===== EXERCISE MATERIAL
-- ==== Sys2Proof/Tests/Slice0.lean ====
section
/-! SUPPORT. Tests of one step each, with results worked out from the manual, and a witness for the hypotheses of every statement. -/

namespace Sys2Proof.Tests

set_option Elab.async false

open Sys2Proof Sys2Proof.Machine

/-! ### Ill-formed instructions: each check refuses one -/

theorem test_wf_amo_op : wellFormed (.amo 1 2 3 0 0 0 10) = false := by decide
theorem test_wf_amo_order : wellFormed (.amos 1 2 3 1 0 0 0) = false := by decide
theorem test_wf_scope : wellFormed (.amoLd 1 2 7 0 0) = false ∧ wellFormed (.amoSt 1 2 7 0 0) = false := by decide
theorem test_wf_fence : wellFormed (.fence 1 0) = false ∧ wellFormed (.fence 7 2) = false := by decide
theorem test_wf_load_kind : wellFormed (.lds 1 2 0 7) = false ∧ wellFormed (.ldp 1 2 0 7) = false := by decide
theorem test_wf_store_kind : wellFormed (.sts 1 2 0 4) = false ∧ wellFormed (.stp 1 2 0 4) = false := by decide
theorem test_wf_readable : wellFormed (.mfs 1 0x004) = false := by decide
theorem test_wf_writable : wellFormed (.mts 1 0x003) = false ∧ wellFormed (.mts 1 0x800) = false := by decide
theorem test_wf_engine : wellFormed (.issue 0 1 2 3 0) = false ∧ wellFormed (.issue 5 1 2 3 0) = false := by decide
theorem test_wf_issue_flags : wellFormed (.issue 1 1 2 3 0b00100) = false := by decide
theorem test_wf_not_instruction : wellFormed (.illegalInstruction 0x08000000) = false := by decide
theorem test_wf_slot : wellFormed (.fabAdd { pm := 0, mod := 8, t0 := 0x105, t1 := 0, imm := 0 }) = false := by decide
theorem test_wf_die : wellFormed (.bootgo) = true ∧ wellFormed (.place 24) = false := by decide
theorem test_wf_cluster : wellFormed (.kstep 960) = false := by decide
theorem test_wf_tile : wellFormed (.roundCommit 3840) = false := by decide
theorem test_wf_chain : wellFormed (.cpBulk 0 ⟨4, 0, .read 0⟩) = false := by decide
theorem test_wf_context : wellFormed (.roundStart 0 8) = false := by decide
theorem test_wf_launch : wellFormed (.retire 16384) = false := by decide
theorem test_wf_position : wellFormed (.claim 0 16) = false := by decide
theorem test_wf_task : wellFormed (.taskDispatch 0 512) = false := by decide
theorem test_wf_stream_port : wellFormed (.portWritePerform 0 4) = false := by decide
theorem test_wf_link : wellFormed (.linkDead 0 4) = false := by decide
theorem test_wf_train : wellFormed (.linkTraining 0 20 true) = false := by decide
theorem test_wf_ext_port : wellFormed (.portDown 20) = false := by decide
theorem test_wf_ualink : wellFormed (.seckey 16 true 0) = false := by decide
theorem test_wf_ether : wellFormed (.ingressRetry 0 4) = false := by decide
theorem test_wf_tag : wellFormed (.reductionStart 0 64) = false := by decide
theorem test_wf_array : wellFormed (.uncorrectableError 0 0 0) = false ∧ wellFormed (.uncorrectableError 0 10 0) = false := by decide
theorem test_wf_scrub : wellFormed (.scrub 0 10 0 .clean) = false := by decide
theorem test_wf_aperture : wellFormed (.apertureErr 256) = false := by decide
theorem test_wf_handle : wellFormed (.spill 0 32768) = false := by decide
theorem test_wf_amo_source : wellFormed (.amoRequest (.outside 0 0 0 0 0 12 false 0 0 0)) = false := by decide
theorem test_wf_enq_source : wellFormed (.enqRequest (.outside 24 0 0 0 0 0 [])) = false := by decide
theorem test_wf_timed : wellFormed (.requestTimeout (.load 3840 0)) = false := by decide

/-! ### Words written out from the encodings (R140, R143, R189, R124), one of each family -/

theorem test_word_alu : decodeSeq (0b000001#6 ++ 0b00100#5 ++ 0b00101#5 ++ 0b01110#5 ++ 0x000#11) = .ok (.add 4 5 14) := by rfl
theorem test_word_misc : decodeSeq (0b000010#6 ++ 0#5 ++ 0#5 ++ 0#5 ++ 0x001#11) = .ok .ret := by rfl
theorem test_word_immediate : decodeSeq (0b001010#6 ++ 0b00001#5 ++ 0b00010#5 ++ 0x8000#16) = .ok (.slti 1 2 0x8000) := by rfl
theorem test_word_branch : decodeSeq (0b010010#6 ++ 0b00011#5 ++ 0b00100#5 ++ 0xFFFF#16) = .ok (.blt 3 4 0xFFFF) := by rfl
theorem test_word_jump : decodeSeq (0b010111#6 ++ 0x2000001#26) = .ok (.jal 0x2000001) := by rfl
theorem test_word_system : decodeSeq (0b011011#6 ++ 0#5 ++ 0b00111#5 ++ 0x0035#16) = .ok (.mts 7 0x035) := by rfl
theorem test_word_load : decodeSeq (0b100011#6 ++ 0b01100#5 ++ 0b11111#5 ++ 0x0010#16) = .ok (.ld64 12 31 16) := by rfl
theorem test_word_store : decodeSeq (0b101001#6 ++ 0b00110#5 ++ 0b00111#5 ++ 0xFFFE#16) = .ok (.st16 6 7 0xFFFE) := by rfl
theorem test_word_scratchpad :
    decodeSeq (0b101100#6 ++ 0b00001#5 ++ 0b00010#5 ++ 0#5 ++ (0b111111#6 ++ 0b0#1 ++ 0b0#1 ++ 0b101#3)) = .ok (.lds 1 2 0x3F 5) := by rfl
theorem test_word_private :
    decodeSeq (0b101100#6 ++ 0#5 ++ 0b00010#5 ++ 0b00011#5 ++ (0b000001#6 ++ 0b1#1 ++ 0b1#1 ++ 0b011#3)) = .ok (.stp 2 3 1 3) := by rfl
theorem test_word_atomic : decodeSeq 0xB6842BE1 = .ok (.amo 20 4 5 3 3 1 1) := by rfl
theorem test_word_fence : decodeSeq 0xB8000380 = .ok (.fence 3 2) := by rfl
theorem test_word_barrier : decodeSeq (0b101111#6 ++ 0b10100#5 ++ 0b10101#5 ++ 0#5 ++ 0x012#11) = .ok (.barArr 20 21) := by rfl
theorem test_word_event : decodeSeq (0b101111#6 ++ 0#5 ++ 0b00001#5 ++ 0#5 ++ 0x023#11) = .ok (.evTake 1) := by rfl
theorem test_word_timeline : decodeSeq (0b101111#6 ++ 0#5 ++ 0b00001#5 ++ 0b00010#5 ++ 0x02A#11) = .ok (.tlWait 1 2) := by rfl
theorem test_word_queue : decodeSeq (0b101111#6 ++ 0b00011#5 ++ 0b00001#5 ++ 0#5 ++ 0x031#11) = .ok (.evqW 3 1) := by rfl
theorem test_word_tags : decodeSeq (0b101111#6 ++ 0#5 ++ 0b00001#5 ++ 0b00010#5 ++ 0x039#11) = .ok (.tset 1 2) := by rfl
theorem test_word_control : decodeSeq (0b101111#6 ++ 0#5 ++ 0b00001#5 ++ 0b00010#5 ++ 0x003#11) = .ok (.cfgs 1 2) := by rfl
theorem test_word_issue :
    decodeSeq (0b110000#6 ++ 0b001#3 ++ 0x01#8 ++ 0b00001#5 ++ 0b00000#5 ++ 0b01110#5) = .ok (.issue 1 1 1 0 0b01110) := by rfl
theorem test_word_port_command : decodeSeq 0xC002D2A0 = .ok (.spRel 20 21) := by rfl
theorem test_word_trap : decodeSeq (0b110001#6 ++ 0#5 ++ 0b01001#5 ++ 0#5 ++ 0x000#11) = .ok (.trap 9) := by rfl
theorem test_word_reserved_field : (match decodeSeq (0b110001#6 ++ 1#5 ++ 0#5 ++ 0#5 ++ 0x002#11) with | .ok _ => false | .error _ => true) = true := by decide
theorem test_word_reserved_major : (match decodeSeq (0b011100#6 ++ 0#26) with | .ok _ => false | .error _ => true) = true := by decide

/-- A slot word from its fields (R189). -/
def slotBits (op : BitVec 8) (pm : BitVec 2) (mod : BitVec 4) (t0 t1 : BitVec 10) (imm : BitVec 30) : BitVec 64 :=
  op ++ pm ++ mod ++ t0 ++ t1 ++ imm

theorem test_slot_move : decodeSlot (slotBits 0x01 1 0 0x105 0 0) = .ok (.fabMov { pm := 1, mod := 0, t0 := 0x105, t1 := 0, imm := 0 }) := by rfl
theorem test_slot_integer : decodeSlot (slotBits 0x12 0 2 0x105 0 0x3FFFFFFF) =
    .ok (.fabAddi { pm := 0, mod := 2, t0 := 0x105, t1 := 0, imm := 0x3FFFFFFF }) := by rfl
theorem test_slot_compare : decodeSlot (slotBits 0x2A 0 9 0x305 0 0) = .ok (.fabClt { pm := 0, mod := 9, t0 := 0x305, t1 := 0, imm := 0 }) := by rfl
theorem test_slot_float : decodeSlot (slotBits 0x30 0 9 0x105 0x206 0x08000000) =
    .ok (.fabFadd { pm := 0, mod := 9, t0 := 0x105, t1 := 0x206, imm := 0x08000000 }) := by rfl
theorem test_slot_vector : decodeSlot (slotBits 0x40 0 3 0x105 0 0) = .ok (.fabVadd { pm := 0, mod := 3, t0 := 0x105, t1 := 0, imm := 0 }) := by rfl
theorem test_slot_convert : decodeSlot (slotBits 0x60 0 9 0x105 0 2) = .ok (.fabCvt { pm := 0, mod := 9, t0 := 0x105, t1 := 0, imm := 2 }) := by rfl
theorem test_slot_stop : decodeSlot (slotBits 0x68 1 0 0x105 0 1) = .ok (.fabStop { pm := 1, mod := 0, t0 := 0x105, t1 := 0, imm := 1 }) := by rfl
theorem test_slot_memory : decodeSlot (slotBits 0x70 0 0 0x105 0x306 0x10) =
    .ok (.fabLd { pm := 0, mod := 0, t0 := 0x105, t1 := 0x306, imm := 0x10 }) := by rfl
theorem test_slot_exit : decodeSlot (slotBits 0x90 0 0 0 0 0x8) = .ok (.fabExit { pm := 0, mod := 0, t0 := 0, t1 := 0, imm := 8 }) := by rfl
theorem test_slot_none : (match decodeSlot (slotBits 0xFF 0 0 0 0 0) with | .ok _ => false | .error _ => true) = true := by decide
==========
===== EXERCISE MATERIAL
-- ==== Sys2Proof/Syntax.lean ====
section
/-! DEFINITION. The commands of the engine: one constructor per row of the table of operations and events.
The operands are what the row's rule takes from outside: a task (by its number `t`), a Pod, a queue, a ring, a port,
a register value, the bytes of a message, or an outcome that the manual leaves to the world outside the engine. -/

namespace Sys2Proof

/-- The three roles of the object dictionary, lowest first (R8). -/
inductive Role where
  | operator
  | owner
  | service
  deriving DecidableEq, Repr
==========
===== EXERCISE MATERIAL
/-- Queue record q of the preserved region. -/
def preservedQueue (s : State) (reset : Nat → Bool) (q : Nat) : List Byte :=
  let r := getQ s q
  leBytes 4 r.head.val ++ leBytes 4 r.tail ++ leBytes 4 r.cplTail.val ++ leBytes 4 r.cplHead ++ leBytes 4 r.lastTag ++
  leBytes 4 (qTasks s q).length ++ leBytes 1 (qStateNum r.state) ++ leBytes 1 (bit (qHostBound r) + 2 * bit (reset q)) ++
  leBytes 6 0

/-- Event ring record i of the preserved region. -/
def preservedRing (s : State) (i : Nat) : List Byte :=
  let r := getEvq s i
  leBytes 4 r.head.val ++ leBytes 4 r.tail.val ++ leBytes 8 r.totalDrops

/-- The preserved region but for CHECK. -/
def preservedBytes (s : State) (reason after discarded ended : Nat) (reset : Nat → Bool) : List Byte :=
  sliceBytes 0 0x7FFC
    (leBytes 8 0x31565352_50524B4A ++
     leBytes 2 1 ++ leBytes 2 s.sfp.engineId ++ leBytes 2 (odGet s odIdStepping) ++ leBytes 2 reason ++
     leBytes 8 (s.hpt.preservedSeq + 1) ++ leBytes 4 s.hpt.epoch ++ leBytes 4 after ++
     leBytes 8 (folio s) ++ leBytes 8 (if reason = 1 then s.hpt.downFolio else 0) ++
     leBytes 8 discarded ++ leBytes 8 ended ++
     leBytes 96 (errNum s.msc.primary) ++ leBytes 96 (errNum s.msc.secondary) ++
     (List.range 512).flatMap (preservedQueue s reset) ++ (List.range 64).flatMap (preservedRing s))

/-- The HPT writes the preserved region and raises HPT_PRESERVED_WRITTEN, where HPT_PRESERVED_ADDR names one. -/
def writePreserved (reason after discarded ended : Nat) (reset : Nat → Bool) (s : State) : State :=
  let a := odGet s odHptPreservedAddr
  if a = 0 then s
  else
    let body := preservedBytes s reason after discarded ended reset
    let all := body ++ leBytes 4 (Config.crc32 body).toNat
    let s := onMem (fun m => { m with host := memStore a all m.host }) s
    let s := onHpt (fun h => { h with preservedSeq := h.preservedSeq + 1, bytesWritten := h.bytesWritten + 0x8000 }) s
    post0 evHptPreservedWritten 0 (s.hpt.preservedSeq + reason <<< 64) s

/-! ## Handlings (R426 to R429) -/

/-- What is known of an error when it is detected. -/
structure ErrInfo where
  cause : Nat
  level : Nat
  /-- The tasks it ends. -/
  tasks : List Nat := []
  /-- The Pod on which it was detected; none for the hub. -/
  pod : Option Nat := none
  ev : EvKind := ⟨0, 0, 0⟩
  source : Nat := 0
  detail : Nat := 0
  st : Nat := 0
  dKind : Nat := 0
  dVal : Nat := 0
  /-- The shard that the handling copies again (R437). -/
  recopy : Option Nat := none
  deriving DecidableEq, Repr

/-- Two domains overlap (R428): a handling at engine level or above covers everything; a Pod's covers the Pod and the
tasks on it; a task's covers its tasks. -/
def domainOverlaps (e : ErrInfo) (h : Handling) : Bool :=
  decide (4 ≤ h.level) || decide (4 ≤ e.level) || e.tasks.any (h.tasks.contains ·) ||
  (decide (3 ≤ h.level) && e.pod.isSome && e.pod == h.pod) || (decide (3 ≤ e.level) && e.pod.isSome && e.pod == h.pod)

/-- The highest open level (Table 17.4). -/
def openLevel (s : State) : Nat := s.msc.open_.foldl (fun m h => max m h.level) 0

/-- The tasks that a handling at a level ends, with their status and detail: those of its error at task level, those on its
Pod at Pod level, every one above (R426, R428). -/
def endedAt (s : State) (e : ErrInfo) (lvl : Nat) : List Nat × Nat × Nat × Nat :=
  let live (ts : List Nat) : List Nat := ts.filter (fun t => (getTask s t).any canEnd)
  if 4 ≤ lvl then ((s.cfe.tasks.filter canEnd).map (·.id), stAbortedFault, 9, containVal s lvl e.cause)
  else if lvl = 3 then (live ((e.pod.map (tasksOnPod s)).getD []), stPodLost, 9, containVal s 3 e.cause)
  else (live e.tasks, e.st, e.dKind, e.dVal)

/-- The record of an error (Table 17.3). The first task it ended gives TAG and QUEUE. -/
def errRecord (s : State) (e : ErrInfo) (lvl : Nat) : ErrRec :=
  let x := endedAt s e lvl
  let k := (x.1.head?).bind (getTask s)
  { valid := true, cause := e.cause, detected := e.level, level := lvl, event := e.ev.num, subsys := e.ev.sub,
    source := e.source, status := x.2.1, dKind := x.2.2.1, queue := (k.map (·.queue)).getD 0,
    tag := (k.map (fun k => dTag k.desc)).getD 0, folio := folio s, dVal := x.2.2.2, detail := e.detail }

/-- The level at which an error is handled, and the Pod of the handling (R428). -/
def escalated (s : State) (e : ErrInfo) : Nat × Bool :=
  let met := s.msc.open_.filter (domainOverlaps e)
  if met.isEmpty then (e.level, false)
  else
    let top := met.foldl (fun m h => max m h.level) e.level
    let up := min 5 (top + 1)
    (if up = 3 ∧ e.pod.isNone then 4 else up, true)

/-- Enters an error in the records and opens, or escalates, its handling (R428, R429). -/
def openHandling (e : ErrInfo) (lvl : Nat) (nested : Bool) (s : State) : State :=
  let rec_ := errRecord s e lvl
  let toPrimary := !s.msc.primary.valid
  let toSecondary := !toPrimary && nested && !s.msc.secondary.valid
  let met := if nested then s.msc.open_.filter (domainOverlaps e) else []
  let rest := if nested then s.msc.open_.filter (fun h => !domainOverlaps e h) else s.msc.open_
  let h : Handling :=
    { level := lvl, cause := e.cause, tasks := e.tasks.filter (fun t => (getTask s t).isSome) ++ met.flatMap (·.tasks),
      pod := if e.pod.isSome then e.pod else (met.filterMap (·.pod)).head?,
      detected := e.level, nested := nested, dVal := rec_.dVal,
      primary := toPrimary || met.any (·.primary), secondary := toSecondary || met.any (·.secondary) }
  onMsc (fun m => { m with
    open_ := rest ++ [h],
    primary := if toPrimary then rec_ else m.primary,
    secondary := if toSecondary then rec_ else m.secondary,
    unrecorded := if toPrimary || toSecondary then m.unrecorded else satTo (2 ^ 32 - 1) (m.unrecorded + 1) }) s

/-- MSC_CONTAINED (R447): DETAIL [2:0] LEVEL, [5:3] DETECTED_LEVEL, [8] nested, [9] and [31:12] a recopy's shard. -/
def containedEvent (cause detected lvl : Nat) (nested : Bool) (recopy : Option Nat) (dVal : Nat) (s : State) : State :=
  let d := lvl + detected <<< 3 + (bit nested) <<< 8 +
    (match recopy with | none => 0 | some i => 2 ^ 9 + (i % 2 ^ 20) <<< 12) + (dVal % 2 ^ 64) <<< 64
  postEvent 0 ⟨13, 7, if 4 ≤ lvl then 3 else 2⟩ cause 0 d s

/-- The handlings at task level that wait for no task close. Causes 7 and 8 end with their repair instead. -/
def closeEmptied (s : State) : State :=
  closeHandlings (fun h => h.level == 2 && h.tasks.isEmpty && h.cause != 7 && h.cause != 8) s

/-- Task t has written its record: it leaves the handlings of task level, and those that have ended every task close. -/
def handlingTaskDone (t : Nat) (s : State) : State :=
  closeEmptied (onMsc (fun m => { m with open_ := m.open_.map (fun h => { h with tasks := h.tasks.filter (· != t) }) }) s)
==========
WHAT TO PRODUCE:
Retype exactly, and only, the lines above from the one where "-- ==== Sys2Proof/Tests/Slice0.lean" occurs up to and including the one where "theorem test_wf_fence : wellFormed" occurs.

RESULT:
-- ==== Sys2Proof/Tests/Slice0.lean ====
section
/-! SUPPORT. Tests of one step each, with results worked out from the manual, and a witness for the hypotheses of every statement. -/

namespace Sys2Proof.Tests

set_option Elab.async false

open Sys2Proof Sys2Proof.Machine

/-! ### Ill-formed instructions: each check refuses one -/

theorem test_wf_amo_op : wellFormed (.amo 1 2 3 0 0 0 10) = false := by decide
theorem test_wf_amo_order : wellFormed (.amos 1 2 3 1 0 0 0) = false := by decide
theorem test_wf_scope : wellFormed (.amoLd 1 2 7 0 0) = false ∧ wellFormed (.amoSt 1 2 7 0 0) = false := by decide
theorem test_wf_fence : wellFormed (.fence 1 0) = false ∧ wellFormed (.fence 7 2) = false := by decide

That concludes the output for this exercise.